Penny Stocks – A Simple Definition for Beginners

Essentially, a penny stock is one that trades for pennies. It can be an extremely volatile market, as investors expect a large return for a small amount of input. These types of stocks lack liquidity, have limited following and disclosure, small capitalization and also have large bid-ask spreads. However if you do it right, you can reap the rewards and they tend to be traded over the counter, using pink sheets and OTCBB. Penny stocks are usually traded outside of the major market exchanges, due to the small amounts that they trade with and it takes a lot of research and education in the subject to really become knowledgeable about them.

In some countries, penny stocks are also known as cent stock. While there is really no definition of the penny stock that is accepted all over the world, the definition above is pretty standard. Many people put money into penny stocks, as well as other opportunities such as Bullion Vault. With any investment opportunity, it is important to make sure that you have as many facts as possible before making a decision. If you get it right, there can be good rewards, however it is definitely worth making sure that the opposite does not happen.

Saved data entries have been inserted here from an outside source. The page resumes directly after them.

/-- The window instructions at the highest value below an allotment of 32. -/
theorem witness_Windows :
    (∀ fm ∈ [Form.of [uSrc 2 (r 6)], Form.imm []], Meets both fm) ∧
    ((both.gr.sreg 6).st ≠ .poisoned ∧ (both.gr.sreg 6).val.toNat ≤ 31 ∧ 8 * (both.gr.sreg 6).val.toNat < both.k.vregs ∧
      8 * (both.gr.sreg 6).val.toNat < both.k.sregs) ∧
    0 ≤ Claims.immC both.hints 3 ∧ Claims.immC both.hints 3 ≤ 31 ∧ 8 * Claims.immC both.hints 3 < both.k.vregs :=
  ⟨meets_all (by decide +kernel), by decide +kernel, by decide +kernel⟩

theorem witness_UniformArithmetic : ∀ fm ∈ [Form.of [uDst 8, uSrc 1 (r 2), uSrc 2 (r 4)], Form.imm [uDst 8, uSrc 1 (r 2)],
    Form.of [uDst 8, uSrc 1 (r 2)], Form.of [uDst 8 2, uSrc 1 (r 2) 2, uSrc 2 (r 4) 2]], Meets both fm :=
  meets_all (by decide +kernel)

theorem witness_UniformConstant : Meets both (Form.imm [uDst 8]) := meets_one (by decide +kernel)

theorem witness_UniformCompareSelectSpecial :
    (∀ fm ∈ [Form.of [uSrc 1 (r 2), uSrc 2 (r 4)], Form.of [uDst 8, uSrc 1 (r 2), uSrc 2 (r 4)], Form.of [uDst 8]], Meets both fm) ∧
    (both.gr.sreg 2).st ≠ .poisoned ∧ (both.gr.sreg 4).st ≠ .poisoned :=
  ⟨meets_all (by decide +kernel), by decide +kernel⟩

theorem witness_VectorWords : ∀ fm ∈ [Form.of [vDst 8, vSrc 1 (r 2), bSrc (v 4)], Form.of [vDst 8, vSrc 1 (r 2), bSrc (u 4)],
    Form.of [vMod 8, vSrc 1 (r 2), bSrc (v 4)]], Meets both fm := meets_all (by decide +kernel)

/-- With the modifier sat, and without it. -/
theorem witness_VectorSaturation :
    (∀ fm ∈ [(⟨[vDst 8, vSrc 1 (r 2), bSrc (v 4)], ⟨false, true, false, false, false, false⟩, .any⟩ : Form),
      ⟨[vDst 8, vSrc 1 (r 2)], ⟨true, true, false, false, false, false⟩, .any⟩], Meets both fm ∧
      Meets (site { blk0 with groups := [{ grp0 with threads := [{ thr 0 with hints := [.mod ⟨true, false, false, false, 0, 0⟩] }] }] }
        [0] [.mod ⟨true, false, false, false, 0, 0⟩]) fm) :=
  fun fm hf => ⟨meets_all (fms := [_, _]) (by decide +kernel) fm hf, meets_all (fms := [_, _]) (by decide +kernel) fm hf⟩

theorem witness_VectorUnaryAndConstants : ∀ fm ∈ [Form.imm [vDst 8, vSrc 1 (r 2)], Form.of [vDst 8, vSrc 1 (r 2)],
    Form.of [vDst 8, vSrc 1 (r 2), vSrc 2 (r 4), vRead 3 6], Form.imm [vDst 8]], Meets both fm := meets_all (by decide +kernel)

theorem witness_VectorPairs : ∀ fm ∈ [Form.of [vDst 8 2, vSrc 1 (r 2), bSrc (v 4)], Form.of [vDst 8 2, vSrc 1 (r 2) 2, bSrc (v 4) 2],
    Form.of [vDst 8 2, vSrc 1 (r 2) 2, bSrc (u 4)]], Meets both fm := meets_all (by decide +kernel)

theorem witness_VectorPredicates :
    (∀ fm ∈ [Form.of [vDst 8, vSrc 1 (r 2), bSrc (v 4)], Form.of [vSrc 1 (r 2), bSrc (v 4)], Form.of [vSrc 1 (r 2) 2, bSrc (v 4) 2],
      Form.of []], Meets both fm) ∧
    (∀ l ∈ both.act, ∀ y ∈ both.gr.vregsAt (both.gr.thread l) 2 2 ++ both.gr.bRegs (both.gr.thread l) (v 4) 2, y.st ≠ .poisoned) :=
  ⟨meets_all (by decide +kernel), by decide +kernel⟩

theorem witness_CrossLane :
    (∀ fm ∈ [Form.of [], Form.of [vDst 8], Form.of [vDst 8, vSrc 1 (r 2)], Form.of [vDst 8, vSrc 1 (r 2), bSrc (v 4)],
      Form.of [vDst 8, uSrc 1 (r 2)], Form.of [uDst 8, vSrc 1 (r 2), bSrc (v 4)], Form.of [uDst 8, vSrc 1 (r 2)]], Meets both fm) ∧
    both.lanes.Nodup ∧ ∀ l ∈ both.lanes, l < 32 :=
  ⟨meets_all (by decide +kernel), by decide +kernel, by decide +kernel⟩

/-! Memory. -/

/-- The page of the small machine. -/
def tr0 : Trans := ⟨0, 0, 30, 0x4000_0000, 0x0C⟩

/-- An access in flight, of thread 0, to the bytes at 0x40002000. -/
def acc (kind : AccKind) (n : Nat) (dst : Option FillDst) : Access :=
  ⟨5, 5, [], 0, 0, 0, kind, dst, [⟨.mem, 0x4000_2000, n⟩], false, false, false, [], 0x2000, [], false, false, false, 0, [], [], 0, [], 0, [], 0⟩

/-- The small machine with that access in flight, and its performance due. -/
def withAcc (a : Access) : Machine.State := run blk0 [0] [] (fun s => { s with
  accesses := [a]
  agenda := [.perform 5] })

def inFlight (a : Access) : Bool :=
  decide ((withAcc a).accesses.find? (fun b => b.id == a.id) = some a) && decide ((withAcc a).block? a.blk = some blk0) &&
  decide (blk0.find a.tid = some (0, 0))

theorem inFlight_ok {a : Access} (h : inFlight a = true) : InFlight (withAcc a) a blk0 0 0 := by
  simp only [inFlight, Bool.and_eq_true, decide_eq_true_eq] at h
  exact ⟨h.1.1, h.1.2, h.2⟩

def reachable (a : Access) (n : Nat) : Bool :=
  decide (a.pieces = [⟨.mem, 0x4000_2000, n⟩]) && decide (a.later = [] ∧ a.off = 0 ∧ a.got = []) &&
  !peerWaits (withAcc a) blk0.stack a.pieces && mayPerform (withAcc a) a &&
  !(withAcc a).poisoned ⟨.mem, 0x4000_2000, n⟩ && decide ((withAcc a).upsets = []) && !(withAcc a).unreachablePA 0x4000_2000 blk0.stack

The OTCBB, or the OTC Bulletin Board provides over-the-counter equity securities and services to their members. To become a member, you must subscribe and then you can enjoy all the benefits that will be available to you. The equity securities that the OTCBB provides, are not available on the NASDAQ or national stock exchange, so are therefore unique to subscribing customers. Penny stocks tend to have limited listing requirements and not very many regulatory and fulling standards. They usually belong to small companies with speculative shares that are not liquid.